While the Marriages Act [Chapter 5:17] has sought to modernise these laws, significant disadvantages remain that keep women vulnerable.

For instance, the “bigamy loophole” remains a devastating reality. A man who has been traditionally married for decades can theoretically enter into a civil marriage with another woman.

Because the first union was not registered as a civil marriage, he often escapes the legal consequences of bigamy, leaving the first wife with no legal standing to contest the new union despite years of building a life together.

Furthermore, property rights and inheritance are often compromised by the presence of lobola. In many unregistered customary unions, women struggle to claim ownership of matrimonial property.

If the husband dies or the relationship ends, the woman may be evicted by in-laws who claim the property belongs to the “lineage” because lobola was paid, essentially using the bride price as a shield to deny a woman’s individual right to the assets she helped to build.

We also see the toxic “refund culture,” where, in extreme and archaic cases, families demand a “refund” of lobola if the woman is deemed “unproductive” due to infertility or if she chooses to leave an abusive marriage.

This treats the woman as a defective commodity rather than a human being with agency.

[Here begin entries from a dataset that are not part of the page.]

-- ==== Sys2Proof/Machine/Footprints.lean ====
section
/-! DEFINITION. Shape records (R208), region descriptors (R153), footprints and the range checker (R142, R157, R207,
R234). -/
namespace Sys2Proof.Machine

/-! ### Tensor shape records (R208) -/

def shExt0 (h : BitVec 256) : Nat := bits h 255 240
def shExt1 (h : BitVec 256) : Nat := bits h 239 224
def shExt2 (h : BitVec 256) : Nat := bits h 223 208
def shBnd0 (h : BitVec 256) : Nat := bits h 207 192
def shBnd1 (h : BitVec 256) : Nat := bits h 191 176
def shOrg0 (h : BitVec 256) : Int := signed 16 (bits h 175 160)
def shOrg1 (h : BitVec 256) : Int := signed 16 (bits h 159 144)
def shEsz (h : BitVec 256) : Nat := bits h 143 141
/-- Element bytes. -/
def shE (h : BitVec 256) : Nat := 2 ^ shEsz h
/-- The clipped side is the source. -/
def shSrcSide (h : BitVec 256) : Bool := flag h 140
def shSst1 (h : BitVec 256) : Int := signed 32 (bits h 127 96)
def shSst2 (h : BitVec 256) : Int := signed 32 (bits h 95 64)
def shDst1 (h : BitVec 256) : Int := signed 32 (bits h 63 32)
def shDst2 (h : BitVec 256) : Int := signed 32 (bits h 31 0)
def shCount (h : BitVec 256) : Nat := shExt0 h * shExt1 h * shExt2 h
/-- The record's own check (R209). -/
def shWf (h : BitVec 256) : Bool := bits h 139 128 == 0 && shEsz h < 4

/-- The indices of a dimension that lie inside its bound. -/
def insideRange (ext bnd : Nat) (org : Int) : Int × Int :=
  if bnd == 0 then (0, ext) else (max 0 (-org), min (ext : Int) ((bnd : Int) - org))

/-! ### Region descriptors (R153) -/

def dDepth (d : BitVec 64) : Nat := bits d 63 48
def dSCols (d : BitVec 64) : Nat := bits d 47 40 + 1
def dSRows (d : BitVec 64) : Nat := bits d 39 32 + 1
def dCols (d : BitVec 64) : Nat := bits d 31 24 + 1
def dRows (d : BitVec 64) : Nat := bits d 23 16 + 1
def dCol0 (d : BitVec 64) : Nat := bits d 15 8
def dRow0 (d : BitVec 64) : Nat := bits d 7 0
def regionOf (m : Member) (a : AIdx) : Region := vat (k := 3) m.regions a

/-! ### Footprints -/

def unitsMeet : FootUnit → FootUnit → Bool
  | .granules a b, .granules c d => a ≤ d && c ≤ b
  | .granules _ _, _ => false
  | .tile x, .tile y => x == y
  | .tile _, _ => false
  | .freg x, .freg y => x == y
  | .freg _, _ => false
  | .region x r0 r1 c0 c1, .region y q0 q1 d0 d1 => x == y || (r0 < q1 && q0 < r1 && c0 < d1 && d0 < c1)
  | .region _ _ _ _ _, _ => false

/-- A region as a descriptor places it (R142, R153). Log 22, DEDUCED. -/
def regionRect (a : AIdx) (d : BitVec 64) : FootUnit := .region a (dRow0 d) (dRow0 d + dRows d) (dCol0 d) (dCol0 d + dCols d)
/-- A region as it stands. -/
def regionUnit (m : Member) (a : AIdx) : FootUnit :=
  match (regionOf m a).desc with
  | some d => regionRect a d
  | none => .region a 0 0 0 0

def listsMeet (x y : List FootUnit) : Bool := x.any fun u => y.any (unitsMeet u)

/-- The conflict of R234. -/
def footsMeet (x y : Foot) : Bool := listsMeet x.writes (y.reads ++ y.writes) || listsMeet x.reads y.writes


/-- The granules of n bytes at va; global memory enters no footprint. -/
def bytesUnit (va n : Nat) : List FootUnit := if n == 0 || !inWindow va then [] else [.granules (va / 64) ((va + n - 1) / 64)]

def accessFoot (d : Dir) (va n : Nat) : Foot :=
  match d with
  | .read => ⟨bytesUnit va n, []⟩
  | .write | .update => ⟨[], bytesUnit va n⟩

/-- The granules from a lowest to a highest offset, inclusive, from a base. -/
def spanUnit (base : Word) (lo hi : Int) : List FootUnit :=
  if hi < lo then [] else bytesUnit (wrap64 (base.toNat + lo)).toNat (hi - lo + 1).toNat

/-- The lowest and highest byte offset of one side of a walk: element size, origin added to the first two indices,
their ranges, the strides. -/
def sideSpan (e : Nat) (o0 o1 : Int) (r0 r1 : Int × Int) (ext2 : Nat) (st1 st2 : Int) : Option (Int × Int) :=
  if r0.2 ≤ r0.1 || r1.2 ≤ r1.1 || ext2 == 0 then none
  else
    let a1 := (o1 + r1.1) * st1
    let b1 := (o1 + r1.2 - 1) * st1
    let b2 := ((ext2 : Int) - 1) * st2
    some ((o0 + r0.1) * e + min a1 b1 + min 0 b2, (o0 + r0.2 - 1) * e + max a1 b1 + max 0 b2 + e - 1)

def sideUnits (base : Word) (e : Nat) (o0 o1 : Int) (r0 r1 : Int × Int) (ext2 : Nat) (st1 st2 : Int) : List FootUnit :=
  match sideSpan e o0 o1 r0 r1 ext2 st1 st2 with
  | some (lo, hi) => spanUnit base lo hi
  | none => []

def shRange0 (h : BitVec 256) : Int × Int := insideRange (shExt0 h) (shBnd0 h) (shOrg0 h)
def shRange1 (h : BitVec 256) : Int × Int := insideRange (shExt1 h) (shBnd1 h) (shOrg1 h)

/-- The offsets from a that a walk can read. -/
def srcSpan (h : BitVec 256) : Option (Int × Int) :=
  if shSrcSide h then sideSpan (shE h) (shOrg0 h) (shOrg1 h) (shRange0 h) (shRange1 h) (shExt2 h) (shSst1 h) (shSst2 h)
  else sideSpan (shE h) 0 0 (shRange0 h) (shRange1 h) (shExt2 h) (shSst1 h) (shSst2 h)

/-- The offsets from b that a walk can write. -/
def dstSpan (h : BitVec 256) : Option (Int × Int) :=
  if shSrcSide h then sideSpan (shE h) 0 0 (0, shExt0 h) (0, shExt1 h) (shExt2 h) (shDst1 h) (shDst2 h)
  else sideSpan (shE h) (shOrg0 h) (shOrg1 h) (shRange0 h) (shRange1 h) (shExt2 h) (shDst1 h) (shDst2 h)

def walkReads (a : Word) (h : BitVec 256) : List FootUnit := match srcSpan h with | some (lo, hi) => spanUnit a lo hi | none => []
def walkWrites (b : Word) (h : BitVec 256) : List FootUnit := match dstSpan h with | some (lo, hi) => spanUnit b lo hi | none => []

/-- R207. -/
def cmdFoot (c : Cmd) : Foot :=
  match c.kind with
  | .copy => ⟨walkReads c.a c.shape, walkWrites c.b c.shape⟩
  | .push _ => ⟨walkReads c.a c.shape, []⟩
  | .pull _ => ⟨[], walkWrites c.b c.shape⟩
  | .mcast _ _ => ⟨walkReads c.a c.shape, []⟩
  | .red _ => ⟨walkReads c.a c.shape, walkWrites c.b c.shape⟩
  | .page => ⟨[], walkWrites c.a c.shape⟩
  | .code n => ⟨bytesUnit c.a.toNat (64 * n), []⟩
  | .attn _ => ⟨bytesUnit c.a.toNat 1024, []⟩

/-- Bytes of a block of a block tag. -/
def blockBytes (tag : Tag) : Nat := blockLen tag * elemBits tag / 8

/-- The lowest and highest sum of l_v · s_v over the levels (R154). -/
def levelSpan (n : List Word32) (s : List Word) : Int × Int :=
  (n.zip s).foldl (fun acc p =>
    let top : Int := ((p.1.toNat : Int) - 1) * signed 64 p.2.toNat
    (acc.1 + min 0 top, acc.2 + max 0 top)) (0, 0)

/-- What a nest reads of an operand of so many stored rows, over the whole walk (R157). -/
def operandUnits (op : NestOp) (n : List Word32) (s : List Word) (rows sk : Nat) : List FootUnit :=
  match op with
  | .unset => []
  | .tile t _ => [.tile t]
  | .addr a ld tag src table =>
    if n.any (· == 0) then []
    else
      let l := levelSpan n s
      let r : Int := ((rows : Int) - 1) * signed 64 ld.toNat
      let lo := l.1 + min 0 r
      let hi := l.2 + max 0 r + rowBytes tag sk - 1
      spanUnit a lo hi ++
        (if src == .table && blockBytes tag != 0 then spanUnit table (lo / blockBytes tag) (hi / blockBytes tag) else [])

/-- R157. -/
def nestFoot (w : Walk) (m : Member) : Foot :=
  let d := (regionOf m w.nest.dest).desc.getD 0
  let n := w.nest.n.toList
  ⟨operandUnits w.nest.opA n w.nest.sa.toList (dSRows d) (dDepth d) ++
     operandUnits w.nest.opB n w.nest.sb.toList (dSCols d) (dDepth d) ++
     (match w.x with | some x => [.freg x] | none => []),
   regionUnit m w.nest.dest :: (match w.x with | some x => [.freg x] | none => [])⟩

/-- The bytes at an address as they stand, where it translates. -/
def peek (va n : Nat) (s : State) : List Byte :=
  match checkParts { dir := .read } s none (pageParts va 2 n) with
  | .ok spots => (readSpots s spots).1
  | .error _ => []

/-- A drain reads its region, writes the resolved values back, and under `st` writes what its record names (log 10, DEDUCED). -/
def drainFoot (d : Drain) (s : State) : Foot :=
  let h : BitVec 256 := BitVec.ofNat 256 (bytesToNat (peek d.b.toNat 32 s))
  let e := elemBits d.tag
  let r0 := shRange0 h
  let r1 := shRange1 h
  let rows := sideUnits d.a 1 0 (shOrg1 h) ((shOrg0 h + r0.1) * e / 8, (shOrg0 h + r0.2) * e / 8 + 1) r1 1 (shDst1 h) 0
  let scales := if blockLen d.tag == 0 then []
    else sideUnits (wrap64 (d.a.toNat + shDst2 h)) 1 0 (shOrg1 h)
      ((shOrg0 h + r0.1) / blockLen d.tag, (shOrg0 h + r0.2) / blockLen d.tag + 1) r1 1 (shSst1 h) 0
  ⟨[regionUnit s.me.m d.region],
   (if d.taken then [] else [regionUnit s.me.m d.region]) ++ (if d.mode == .st && inWindow d.a.toNat then rows ++ scales else [])⟩

def entryFoot (s : State) : MEntry → Foot
  | .nest _ => match s.me.m.active with
    | some w => nestFoot w s.me.m
    | none => ⟨[], []⟩
  | .drain d => drainFoot d s

/-- Granules of the core's own scratchpad named through the quad window, as offsets of its own window (R184, R234). -/
def ownGranules (idx : Nat) : FootUnit → List FootUnit
  | .granules a b =>
    let base := (0xFD * 2 ^ 56 + idx * 2 ^ 22) / 64
    let lo := max a base
    let hi := min b (base + 2 ^ 16 - 1)
    if lo ≤ hi then [.granules (0xFE * 2 ^ 56 / 64 + (lo - base)) (0xFE * 2 ^ 56 / 64 + (hi - base))] else []
  | .tile _ => []
  | .freg _ => []
  | .region _ _ _ _ _ => []

/-- A footprint with both names of the core's own granules. -/
def bothNames (s : State) (f : Foot) : Foot :=
  ⟨f.reads ++ f.reads.flatMap (ownGranules s.me.idx), f.writes ++ f.writes.flatMap (ownGranules s.me.idx)⟩

/-- The conflict of R234 at the core in focus. -/
def conflict (s : State) (x y : Foot) : Bool := footsMeet (bothNames s x) (bothNames s y)

/-- Some M-queue entry older than an age, or any, holds a footprint back. -/
def holdsM (f : Foot) (older : Nat → Bool) (s : State) : Bool :=
  s.me.m.mq.any fun e => older (entryAge e) && conflict s (entryFoot s e) f
def holdsC (f : Foot) (older : Nat → Bool) (s : State) : Bool :=
  s.me.m.cq.any fun c => older c.age && conflict s (cmdFoot c) f

def holdsQ (f : Foot) (st : Stream) (older : Nat → Bool) (s : State) : Bool :=
  s.me.m.iq.any fun e => e.stream != st && older e.age && conflict s e.foot f

/-- An older entry of another queue holds an entry of a stream's queue (R234). -/
def heldEntry (f : Foot) (st : Stream) (age : Nat) (s : State) : Bool :=
  (st != .m && holdsM f (· < age) s) || (st != .c && holdsC f (· < age) s) || holdsQ f st (· < age) s

/-- What the current stream performs is held: an entry by what is older, anything else by every entry (R234). -/
def held (f : Foot) (s : State) : Bool :=
  match s.me.m.perform with
  | some p => heldEntry f s.cur p.1 s
  | none => holdsM f (fun _ => true) s || holdsC f (fun _ => true) s || holdsQ f .s (fun _ => true) s

def notHeld (f : Foot) (s : State) : Eff Unit := waitUntil (!held f s)

/-- No command of any queue reads or writes a region (R162, R166, R167). -/
def regionFree (a : AIdx) (s : State) : Eff Unit := notHeld ⟨[regionUnit s.me.m a], [regionUnit s.me.m a]⟩ s

end Sys2Proof.Machine
end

Even the guardianship of children is affected. While laws are evolving, the payment of lobola is still frequently cited in local courts to argue that the father has “purchased” the rights to the children, complicating custody battles and making it harder for mothers to assert their parental rights in the face of traditional patriarchs.

Lobola is not merely a transaction; it is a living tradition that carries the weight of history, culture and identity.

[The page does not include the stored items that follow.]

-- ==== Sys2Proof/Machine/TileReduce.lean ====
section
/-! DEFINITION. Reductions of rows and columns (R48, R49, R135 to R138). -/
namespace Sys2Proof.Machine

/-! ### Lines: the rows of a row reduction, the columns of a column reduction -/

/-- The source of a reduction as its lines see it. -/
structure Lines where
  col  : Bool
  rows : Nat
  cols : Nat
  /-- the slots, those that pass taken out -/
  x    : Slots
  v    : SlotVals
  raw  : Array (Word32 × Flags)
  act  : BitVec 4096

def lineCountOf (l : Lines) : Nat := if l.col then l.cols else l.rows
def alongCount (l : Lines) : Nat := if l.col then l.rows else l.cols
/-- Row and column of the k-th element of a line. -/
def spotIn (l : Lines) (i k : Nat) : Nat × Nat := if l.col then (k, i) else (i, k)
def activeIn (l : Lines) (i k : Nat) : Bool := let p := spotIn l i k; l.act.getLsbD (p.1 * l.cols + p.2)
def rawIn (l : Lines) (i k : Nat) : Word32 × Flags := let p := spotIn l i k; l.raw.getD (p.1 * l.cols + p.2) (0, 0)

/-- The scale and rank-one vectors along a line, and across the lines. -/
def alongScale (l : Lines) (k : Nat) : Word32 := (if l.col then l.v.rs else l.v.cs).getD k one32
def alongRank (l : Lines) (k : Nat) : Word32 := (if l.col then l.v.rp else l.v.cq).getD k one32
def lineScale (l : Lines) (i : Nat) : Word32 := (if l.col then l.v.cs else l.v.rs).getD i one32
def lineRank (l : Lines) (i : Nat) : Word32 := (if l.col then l.v.cq else l.v.rp).getD i one32

/-- A sum in order from its first term, each addition rounded RNE (R48; log 38, DESIGN CHOICE: the start). -/
def orderedSum (ts : List (Word32 × Flags)) : Word32 × Flags :=
  match ts with
  | [] => (0, 0)
  | t :: rest => rest.foldl (fun a x => let r := add32 a.1 x.1; (r.1, a.2 ||| x.2 ||| r.2)) t

/-- c of a line (R48). -/
def lineSum (l : Lines) (i : Nat) : Word32 × Flags :=
  orderedSum ((upTo (alongCount l)).map fun k =>
    if activeIn l i k then let r := rawIn l i k; let m := mul32 (alongScale l k) r.1; (m.1, r.2 ||| m.2) else (0, 0))

/-- Q of a row sum, P of a column sum (R48, R136). -/
def rankSum (l : Lines) : Word32 × Flags :=
  orderedSum ((upTo (alongCount l)).map fun k => mul32 (alongScale l k) (alongRank l k))

/-- No element of a line is active. -/
def lineEmpty (l : Lines) (i : Nat) : Bool := (upTo (alongCount l)).all fun k => !activeIn l i k

/-- cm · RS[i] · (c + p · Q), in the order of R52 (R48). -/
def appliedSum (l : Lines) (q : Word32) (i : Nat) (c : Word32 × Flags) : Word32 × Flags :=
  let t0 := addRankOne l.x (lineRank l i) q c.1
  let t1 := mul32 t0.1 (lineScale l i)
  let t2 := mul32 t1.1 l.x.cm
  (t2.1, c.2 ||| t0.2 ||| t1.2 ||| t2.2)

/-- The in-line value of an element: steps 1 to 4 of R52 but for what passes. -/
def inlineIn (l : Lines) (i k : Nat) : Word32 × Flags :=
  let p := spotIn l i k
  let r := rawIn l i k
  let e := resolveElem l.x l.v p.1 p.2 r.1
  (e.1, e.2 ||| r.2)

/-- The sum of squares of the in-line values (R138). -/
def squareSum (l : Lines) (i : Nat) : Word32 × Flags :=
  orderedSum ((upTo (alongCount l)).map fun k =>
    if activeIn l i k then let v := inlineIn l i k; let m := mul32 v.1 v.1; (m.1, v.2 ||| m.2) else (0, 0))

/-- The maximum of a line and its index, −1 where no element is active (R137). -/
def lineMax (l : Lines) (i : Nat) : Word32 × Int :=
  let vs := ((upTo (alongCount l)).filter (activeIn l i)).map fun k => ((inlineIn l i k).1, (k : Int))
  match vs.find? fun p => isNan32 p.1 with
  | some p => (nan32, p.2)
  | none => vs.foldl (fun best p => if best.2 < 0 || ranksAbove (x32 p.1) (x32 best.1) then p else best) (0xFF800000#32, -1)

/-! ### Destinations (R135, R138) -/

def destTile : RedDest → Option Reg
  | .tile td _ => some td
  | .freg _ _ | .bobbin _ => none

/-- The registers a destination names are reserved; second says that its second one is a register (R293). -/
def destReserved (dest : RedDest) (second : Bool) (s : State) : Bool :=
  match dest with
  | .tile td q => hasTile td s && (!second || hasFreg q s)
  | .freg f x => hasFreg f s && (!second || hasFreg x s)
  | .bobbin _ => true

/-- What a reduction of a tile into a destination touches. -/
def reduceFoot (ta : Reg) (dest : RedDest) (s : State) : Foot :=
  footPlus (tilesFoot [ta] s) ⟨[], match dest with
    | .tile td q => [.tile td, .freg q]
    | .freg f x => [.freg f, .freg x]
    | .bobbin _ => []⟩

/-- The shape of the tile that a reduction writes. -/
def reduceShape (ta : Reg) (dest : RedDest) (col : Bool) (s : State) : Option (Reg × Tag × Nat × Nat) :=
  let h := shapeAhead ta s
  match dest with
  | .tile td _ => some (td, .fp32, if col then 1 else h.2.1, if col then h.2.2 else 1)
  | .freg _ _ | .bobbin _ => none

/-- A bobbin that is in use holds vectors of the given length (R116, R138). -/
def needBobbinShape (dest : RedDest) (len : Nat) (m : Member) : Eff Unit :=
  match dest with
  | .bobbin b => need ((bobbinOf m b).state == .free || (bobbinOf m b).len == len) .shapeMismatch
  | .tile _ _ | .freg _ _ => .ok ()

def namesAny (b : BitVec 6) (x : Slots) : Bool := slotsNaming b x != 0

/-- OPEN, of a kind it accepts, and no source slot names it (R138). -/
def needBobbinOpen (dest : RedDest) (kinds : List BobKind) (x : Slots) (s : State) : Eff Unit :=
  match dest with
  | .bobbin b =>
    let bob := bobbinOf s.me.m b
    need (b.toNat < resBobbins s && bob.state == .opened && kinds.contains bob.kind && !namesAny b x) .bobbinInvalid
  | .tile _ _ | .freg _ _ => .ok ()

/-- The first elements of a factor register are written; its poison goes with the last of the old ones (R113). -/
def putFregHead (f : FIdx) (vs : List Word32) (s : State) : State :=
  let x := fregOf s.me.m f
  putFreg f (fregWith x vs (x.poison && vs.length < 256)) s

/-- A vector goes to its destination; slots are what a tile result carries, extra a factor register written beside it. -/
def deliver (dest : RedDest) (col : Bool) (vec : List (Word32 × Conds)) (slots : Slots) (extra : Option (FIdx × List Word32))
    (conds : Conds) (s : State) : Eff State := do
  notHeld ⟨[], (match dest with | .tile td _ => [.tile td] | .freg f _ => [.freg f] | .bobbin _ => []) ++
    (match extra with | some e => [.freg e.1] | none => [])⟩ s
  let s ← raiseStatus 0 (vec.foldl (fun c v => c ||| v.2 ||| resultConds fp32 v.1.toNat) conds) s
  let vs := vec.map (·.1)
  let s ← match dest with
    | .tile td _ =>
      let n := vec.length
      .ok (putTile td { tileOf s td with tag := .fp32, rows := if col then 1 else n, cols := if col then n else 1,
                                         elems := vs.map fun v => v.setWidth 64, side := [], slots := slots, poison := false } s)
    | .freg f _ => .ok (putFregHead f vs s)
    | .bobbin b => .ok (modM (acceptAt b vs) s)
  .ok (retire 2 (match extra with | some e => putFregHead e.1 e.2 s | none => s))

/-- The checks of a reduction's source, and its lines: pass tells which slots are left out of the evaluation. -/
def linesOf (ta : Reg) (p : PIdx) (col : Bool) (dest : RedDest) (kinds : List BobKind) (pass : Slots → Slots) (s : State) :
    Eff Lines := do
  let t := tileOf s ta
  needTags [t] isFloatTag
  needBobbinShape dest (if col then t.cols else t.rows) s.me.m
  needUnpoisoned [t]
  let x := pass t.slots
  needClean s [x]
  needBobbinOpen dest kinds t.slots s
  notHeld ⟨slotsFoot x, []⟩ s
  let v ← evalSlots s.me.m x t.rows t.cols
  .ok ⟨col, t.rows, t.cols, x, v, (rawWords t).toArray, predOf s p⟩

/-! ### Sums (R136) -/

/-- What passes to a tile of sums: the scale of the lines, cm, and the rank-one vector of the lines. -/
def passedSum (col : Bool) (x : Slots) : Slots :=
  if col then { Slots.none with cs := x.cs, cq := x.cq, cm := x.cm } else { Slots.none with rs := x.rs, rp := x.rp, cm := x.cm }

def withoutPassed (col : Bool) (x : Slots) : Slots :=
  if col then { x with cs := 0, cq := 0, cm := one32 } else { x with rs := 0, rp := 0, cm := one32 }

def isTileDest (d : RedDest) : Bool := (destTile d).isSome

/-- Raw results of a pending tile that overflow, or are NaN from finite operands, raise PFOV (R53, R111). Log 21, DEDUCED. -/
def overflowed (l : Lines) (pending : Bool) (i : Nat) (c : Word32 × Flags) : Conds :=
  let finite := (upTo (alongCount l)).all fun k => !activeIn l i k || !(isNan32 (rawIn l i k).1 || isInf32 (rawIn l i k).1)
  condIf (pending && ((isInf32 c.1 && c.2 &&& flagOF != 0) || (isNan32 c.1 && finite))) condPFOV

/-- The bobbin of the destination squares its contributions. -/
def squares (dest : RedDest) (m : Member) : Bool :=
  match dest with
  | .bobbin b => (bobbinOf m b).kind == .sumsq
  | .tile _ _ | .freg _ _ => false

def sumInto (ta : Reg) (p : PIdx) (col : Bool) (dest : RedDest) (s : State) : Host.Outcome State Fault Refusal :=
  let slots := (tileOf s ta).slots
  let toTile := isTileDest dest
  runV s (hasTile ta s && destReserved dest toTile s) { foot := reduceFoot ta dest s, shape := reduceShape ta dest col s } (do
    let l ← linesOf ta p col dest [.sum, .sumsq] (if toTile then withoutPassed col else id) s
    let evalConds := flagConds l.v.flags
    if squares dest s.me.m then
      deliver dest col ((upTo (lineCountOf l)).map fun i => let r := squareSum l i; (r.1, flagConds r.2)) Slots.none none evalConds s
    else
      let cs := (upTo (lineCountOf l)).map fun i => (i, lineSum l i)
      let q := if rankOne slots then rankSum l else (0, 0)
      match dest with
      | .tile _ f =>
        let out := passedSum col slots
        let out := if rankOne slots then (if col then { out with rp := fregSlot f } else { out with cq := fregSlot f }) else out
        deliver dest col (cs.map fun c => (c.2.1, flagConds c.2.2 ||| overflowed l (pendingSlots out) c.1 c.2)) out
          (if rankOne slots then some (f, [q.1]) else none) (evalConds ||| flagConds q.2) s
      | .freg _ _ =>
        deliver dest col (cs.map fun c => let r := appliedSum l q.1 c.1 c.2; (r.1, flagConds r.2)) Slots.none none
          (evalConds ||| flagConds q.2) s
      | .bobbin _ =>
        deliver dest col (cs.map fun c =>
          if lineEmpty l c.1 then (bobIdentity .sum, 0) else let r := appliedSum l q.1 c.1 c.2; (r.1, flagConds r.2)) Slots.none none
          (evalConds ||| flagConds q.2) s)

def execVrsum (ta : Reg) (p : PIdx) (dest : RedDest) (s : State) : Host.Outcome State Fault Refusal := sumInto ta p false dest s
def execVcsum (ta : Reg) (p : PIdx) (dest : RedDest) (s : State) : Host.Outcome State Fault Refusal := sumInto ta p true dest s

/-! ### Maxima (R49, R137) -/

/-- The bobbins of the core that are SEALED. -/
def sealedSet (m : Member) : BitVec 64 :=
  BitVec.ofNat 64 ((upTo 64).foldr (fun i acc => 2 * acc + boolNat ((bobbinOf m (BitVec.ofNat 6 i)).state == .sealed)) 0)

/-- Materialised when the instruction issued (R49). Log 22, DEDUCED. -/
def materialised (sealed : BitVec 64) (d : BitVec 64) : Bool :=
  slotKind d == 1 || (2 ≤ slotKind d && sealed.getLsbD (slotBobbin d).toNat)

def lineSlot (col : Bool) (x : Slots) : BitVec 64 := if col then x.cs else x.rs

/-- The maxima without the scale and cm that pass; all the slots are evaluated. -/
def withoutScale (l : Lines) (scale cm : Bool) : Lines :=
  { l with
    x := { l.x with cm := if cm then one32 else l.x.cm },
    v := if !scale then l.v else if l.col then { l.v with cs := #[] } else { l.v with rs := #[] } }

/-- A maximum of each line; index tells where the indices go. The evaluation of the slots raises its flags (R44), the maxima
raise none, PFOV among them (R53, R137); cm passes by its sign alone, also where RS is absent or applied in line (R47, R49). Log 38,
DESIGN CHOICE. -/
def maxInto (ta : Reg) (p : PIdx) (col : Bool) (dest : RedDest) (index : Option FIdx) (s : State) : Host.Outcome State Fault Refusal :=
  let slots := (tileOf s ta).slots
  let sealed := (ctx s).sealedAt.getD (sealedSet s.me.m)
  runV s (hasTile ta s && destReserved dest false s && (match index with | some f => hasFreg f s | none => true))
      { foot := reduceFoot ta dest s, shape := reduceShape ta dest col s, sealed := some sealed } (do
    let l ← linesOf ta p col dest [.max] id s
    let d := lineSlot col slots
    let vals := (if col then l.v.cs else l.v.rs).toList
    let scale := isTileDest dest && d != 0 && materialised sealed d && vals.all fun w => !w.getLsbD 31
    let cm := isTileDest dest && !slots.cm.getLsbD 31
    let k := withoutScale l scale cm
    let rs := (upTo (lineCountOf l)).map (lineMax k)
    let kept := if scale then d else 0
    let out : Slots := { rs := if col then 0 else kept, cs := if col then kept else 0, rp := 0, cq := 0,
                         cm := if cm then slots.cm else one32 }
    deliver dest col (rs.map fun r => (r.1, 0)) out
      (index.map fun f => (f, rs.map fun r => (r32 (xofInt r.2)).1)) (flagConds l.v.flags) s)

def execVrmax (ta : Reg) (p : PIdx) (dest : RedDest) (s : State) : Host.Outcome State Fault Refusal := maxInto ta p false dest none s
def execVcmax (ta : Reg) (p : PIdx) (dest : RedDest) (s : State) : Host.Outcome State Fault Refusal := maxInto ta p true dest none s

/-- `vrmaxi` has no form with a bobbin (R135). -/
def execVrmaxi (ta : Reg) (p : PIdx) (dest : RedDest) (s : State) : Host.Outcome State Fault Refusal :=
  match dest with
  | .tile _ x => maxInto ta p false dest (some x) s
  | .freg _ x => maxInto ta p false dest (some x) s
  | .bobbin _ => runV s false { } (.ok s)

end Sys2Proof.Machine
end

To dismiss it as obsolete is to ignore its profound significance for millions of Zimbabweans. Yet, to practise it uncritically, without acknowledging its potential for harm and legal erasure, is equally problematic.

The question of whether lobola is “necessary” might be the wrong starting point.

A better question is: how can we practise roora in a way that honours its original purpose of family bonding while respecting modern values of equality, dignity and economic reality?

Tradition should be a foundation for belonging, not a cage for the soul. If the “price” of a woman’s belonging is her silence, her labour or her legal invisibility, then the price is far too high for any society to pay.